Sans échauffourée ni dérapage, les Grecs débattent. Les sondages prédisent un score serré. A Athènes vendredi soir, deux foules de 20 000 personnes s'affrontaient ainsi par discours interposé à Athènes. L'une pour le OUI, l'autre pour le NON. L'Europe se réhabilite dans les urnes quand le débat n'est pas truqué.

"On donne une chance à l’Europe de retourner à la démocratie, on envoie un message d’espoir aux peuples de l’Europe." Alexis Tsipras, 3 juillet 2015

En regard, la politique française paraît minable et triste. On poursuit les commentaires techniques sur la course présidentielle vers 2017, on s'esbaudit sur le feuilleton "Uber versus taxis". On s'inquiète du énième refus de François Hollande d'accorder l'asile politique à un Julian Assange réfugié dans une ambassade sud-américaine. On s'inquiète d'une canicule record - 40 degrés atteints sur la capitale et quelques villes, comme si le réchauffement climatique tant redouté était enfin là.

Samedi 4 juillet, les ultra-sarkozystes se donnaient en show lors de leur "fête de la violette". Guillaume Peltier, co-animateur de la Droite forte, clame sur l'estrade que le retour politique de Sarkozy, un "homme pas comme les autres", sonne comme les "retrouvailles du roi et de son peuple". Le pauvre garçon, ancien du Front national, s'égare dans ses références royalistes. Peltier veut porter haut "les valeurs du sarkozysme". On ne sait pas si ces dernières intègrent ces conceptions toutes particulières de la justice et du rapport à l'argent qu'entretenait l'ancien monarque.

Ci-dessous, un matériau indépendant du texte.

-- ==== Sys2Proof/Machine/Flags.lean ====
section
/-! DEFINITION. The codes the K9 reports: status codes (Table CM-6), device states (Table CM-3), composition states
(Table CP-6), and the device states in which each group of commands is legal (R373). The block has no arithmetic
flags. -/

namespace Sys2Proof.Machine

abbrev St.OK : Nat := 0x00
abbrev St.INVALID_PARAM : Nat := 0x01
abbrev St.UNKNOWN_OPCODE : Nat := 0x02
abbrev St.WRONG_STATE : Nat := 0x03
abbrev St.NOT_AUTHORISED : Nat := 0x04
abbrev St.SUPERSEDED : Nat := 0x05
abbrev St.NO_CAPACITY : Nat := 0x06
abbrev St.NOT_FOUND : Nat := 0x07
abbrev St.BAD_SESSION : Nat := 0x08
abbrev St.BAD_SEQUENCE : Nat := 0x09
abbrev St.IN_PROGRESS : Nat := 0x0A
abbrev St.BUSY : Nat := 0x0B
abbrev St.CSR_REFUSED : Nat := 0x0C
abbrev St.SESSION_REQUIRED : Nat := 0x0D
abbrev St.OUT_OF_EXTENT : Nat := 0x20
abbrev St.EXTENT_BUSY : Nat := 0x21
abbrev St.EXTENT_REVOKED : Nat := 0x22
abbrev St.READ_ONLY : Nat := 0x23
abbrev St.LAYOUT_MISMATCH : Nat := 0x24
abbrev St.PROTECTION_DOWNGRADE : Nat := 0x25
abbrev St.PROTECTED_NO_COMPRESS : Nat := 0x26
abbrev St.TIER_LOST : Nat := 0x27
abbrev St.KEY_EXISTS : Nat := 0x28
abbrev St.LENGTH_FAULT : Nat := 0x29
abbrev St.BLOCK_FORMAT : Nat := 0x2A
abbrev St.DESC_CRC : Nat := 0x40
abbrev St.GROUP_MISMATCH : Nat := 0x41
abbrev St.OP_TIMEOUT : Nat := 0x42
abbrev St.INDEX_RANGE : Nat := 0x43
abbrev St.PRESS_OFFLINE : Nat := 0x44
abbrev St.NOT_ELIGIBLE : Nat := 0x45
abbrev St.STALE_EPOCH : Nat := 0x60
abbrev St.NOT_BOUND : Nat := 0x61
abbrev St.MAP_BUSY : Nat := 0x62
abbrev St.FENCE_INCOMPLETE : Nat := 0x63
abbrev St.RETRY_EXPIRED : Nat := 0x64
abbrev St.NO_ROUTE : Nat := 0x65
abbrev St.RECLAIMED : Nat := 0x66
abbrev St.UPGRADE_LOST : Nat := 0x67
abbrev St.NO_IDENTITY : Nat := 0x80
abbrev St.BAD_SIGNATURE : Nat := 0x81
abbrev St.DECRYPT_FAIL : Nat := 0x82
abbrev St.BINDING_DEVICE : Nat := 0x83
abbrev St.BINDING_SVN : Nat := 0x84
abbrev St.DEBUG_STATE : Nat := 0x85
abbrev St.ROLLBACK : Nat := 0xA0
abbrev St.UPDATE_INCOMPLETE : Nat := 0xA1
abbrev St.DIGEST_MISMATCH : Nat := 0xA2

/-- Table CM-6: is a status code one the K9 sends in a GFP response or OP_RESULT, that is, not reserved? -/
def statusDefined (c : Nat) : Bool :=
  decide (c ≤ 0x0D) || decide (0x20 ≤ c ∧ c ≤ 0x2A) || decide (0x40 ≤ c ∧ c ≤ 0x45) || decide (0x60 ≤ c ∧ c ≤ 0x67)
    || decide (0x80 ≤ c ∧ c ≤ 0x85) || decide (0xA0 ≤ c ∧ c ≤ 0xA2)

/-- State codes of Table CM-3. -/
def DevState.code : DevState → Nat
  | .poweredOff => 0
  | .deepStandby => 1
  | .standby => 2
  | .boot => 3
  | .ready => 4
  | .serving => 5
  | .draining => 6
  | .activating => 7
  | .faulted => 8
  | .maintenance => 9

/-- COMP_STATE.STATE (Table CP-6). -/
def CompState.code : CompState → Nat
  | .active => 0
  | .expired => 1
  | .destroying => 2

/-- WINNER_CLASS (Table CM-2). -/
def Cls.code : Cls → Nat
  | .fabricManager => 0
  | .owner => 1
  | .observer => 2

/-! The Legal in groups of R373, bit n for state code n. -/

abbrev Legal.A : Nat := 0x3FC
abbrev Legal.R : Nat := 0x3F8
abbrev Legal.C : Nat := 0x378
abbrev Legal.L : Nat := 0x070
abbrev Legal.S : Nat := 0x020
/-- READY, SERVING. -/
abbrev Legal.RS : Nat := 0x030
/-- BOOT, READY. -/
abbrev Legal.BR : Nat := 0x018
/-- L and MAINTENANCE. -/
abbrev Legal.LM : Nat := 0x270
/-- C without BOOT. -/
abbrev Legal.CB : Nat := 0x370
/-- READY, SERVING, STANDBY. -/
abbrev Legal.P : Nat := 0x034

/-! ### Error detail items (Table CM-2) -/

abbrev Det.CURRENT_STATE : Nat := 0xF001
abbrev Det.LEGAL_STATES : Nat := 0xF002
abbrev Det.WINNER_CLASS : Nat := 0xF003
abbrev Det.REMAINING_US : Nat := 0xF004
abbrev Det.FAILED_ITEM : Nat := 0xF005
abbrev Det.DETAIL : Nat := 0xF006
abbrev Det.COMP_CURRENT_STATE : Nat := 0xF007
abbrev Det.COMP_LEGAL_STATES : Nat := 0xF008

end Sys2Proof.Machine
end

Le discours de Sarkozy est sans surprise, un mélange d'autosatisfaction et de bons mots contre ses adversaires, y compris dans son propre camp, et une improbable et introuvable "pensée unique" qui abaisserait les bons Français.  Car la pensée unique du moment est conservatrice, rance et excluante. Elle consiste à défendre le repli, l'exclusion, voire l'expulsion.

Migrants, pauvres, précaires, chômeurs, Grecs, choisissez votre bouc-émissaire. La liste est longue, presque infinie, et ajustable aux délires de chacun.

Sarkozy bêle son mépris de la République, sans critique, ou si peu.

François Fillon, son ex-meilleur premier collaborateur n'était pas en reste. Deux jours avant, il expliquait qu'il aimerait bien envoyer Sarko... dans l'espace.


C'est toute la politique française qui mériterait d'être satellisée.

Nos regards, en ce début de juillet, sont tournés vers la Grèce.